__Task objective__. Give back exactly the lines that run from the beginning of the entries to the line containing "tables; the values", both included, and nothing else.

Stored data entries

-- ==== Sys2Proof/Tests/Slice0.lean ====
section
/-!
SUPPORT. The model's own tests. The words are those that spec/ writes out, or sums of the fields of its encoding
tables; the values are its worked examples. A witness shows a state and operands that meet the hypotheses of a
statement of Certificates/Slice0/Obligations.lean.
-/
set_option maxRecDepth 200000

namespace Sys2Proof.Tests
open Sys2Proof Sys2Proof.Machine Sys2Proof.Claims

/-- No token. -/
def nt : Tok := ⟨none, none⟩

/-- Each word decodes to its instruction. -/
def decodes (l : List (Nat × Nat × Instr)) : Bool := l.all fun x => decide (decodeTableWord x.1 x.2.1 = some x.2.2)

/-- Each instruction is ill-formed, and for the reason named. -/
def refuses (l : List (Instr × Ill)) : Bool := l.all fun x => decide (illForm x.1 = some x.2)

/-- A ready module on which core 0 runs a task of four parcels of context 0, changed by f, with an agent in focus. -/
def st (fo : Focus) (f : Core → Core) : State :=
  { State.reset with
    boot := { Boot.reset with state := 2 }
    m := { (Mach.reset Fuses.full).onCore 0 fun c => f { c with task := some probeTask } with focus := fo } }

/-- The state with its machine changed. -/
def on (s : State) (f : Mach → Mach) : State := { s with m := f s.m }

/-- SC's turn on core 0 with the listed registers set. -/
def scSt (l : List (Fin 32 × Word)) : State := st (.engine 0 .sc) fun c => l.foldl (fun c x => c.ws x.1 x.2) c

/-- Core 0 after an instruction, where it answers a next state. -/
def core0 (i : Instr) (s : State) : Option Core :=
  match exec i s with | .next t => some (t.m.core 0) | _ => none

/-- Scalar register r after an instruction of SC. -/
def reg (i : Instr) (l : List (Fin 32 × Word)) (r : Fin 32) : Option Word := (core0 i (scSt l)).map fun c => c.rs r

/-! ## Ill-formed terms, one for each check -/

theorem test_illformed_fields : refuses [
    (.bits nt 1 2 60 7, .reservedValue), (.getsr nt 1 0x006, .reservedValue), (.setsr nt 1 0x022, .reservedValue),
    (.tend ⟨none, some .ld⟩, .reservedValue), (.loop nt 3 0, .reservedValue), (.loopR nt 3 0x8000, .reservedValue),
    (.vld nt (.v 20) 0 12 0 .loc .b32, .reservedValue), (.vld nt (.v 0) 0 0 0 .acc .b16, .reservedValue),
    (.vldx nt (.q 2) 0 0 0 .loc .raw 4, .reservedValue), (.vst nt (.v 0) 0 0 0 .loc .b32, .reservedValue),
    (.vst nt (.q 3) 0 0 0 .clu .b32, .reservedValue), (.vstx nt (.q 3) 0 0 0 .loc .b4 4, .reservedValue),
    (.vadd nt (.v 1) (.v 2) (.v 3) 0 .e2m1, .reservedValue), (.vdiv nt (.v 1) (.v 2) (.v 3) 0 .e4m3, .reservedValue),
    (.vcvt nt (.v 1) (.v 2) 0 (.f .f32) (.f .f32), .reservedValue), (.vcvt nt (.v 1) (.v 2) 0 (.f .e8m0) (.f .bf16), .reservedValue),
    (.vicmp nt 1 (.v 2) (.v 3) .unord 0 .i32, .reservedValue), (.vrotc nt (.v 1) (.v 2) 16 0, .reservedValue),
    (.vredrAdd nt (.v 1) (.v 2) 0 (.i .i4), .reservedValue), (.vpack nt (.v 1) (.v 2) (.v 3) 0 (.f .f32), .reservedValue),
    (.vspz nt (.v 1) (.v 2) 3 0 .f32, .reservedValue), (.vmop nt 1 2 3 .not, .reservedValue), (.vmcnt nt (.v 1) 2 0, .reservedValue),
    (.mmul nt 0 1 0 .s11 .e4m3 true false, .reservedValue), (.matt nt 0 0 0 .i8 false false false 0 0, .reservedValue),
    (.vatomAdd nt 1 (.q 0), .reservedValue), (.lnwait 4 true, .reservedValue), (.lnsig 0xC0000F, .reservedValue)] = true := by decide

__The completed task__.
-- ==== Sys2Proof/Tests/Slice0.lean ====
section
/-!
SUPPORT. The model's own tests. The words are those that spec/ writes out, or sums of the fields of its encoding
tables; the values are its worked examples. A witness shows a state and operands that meet the hypotheses of a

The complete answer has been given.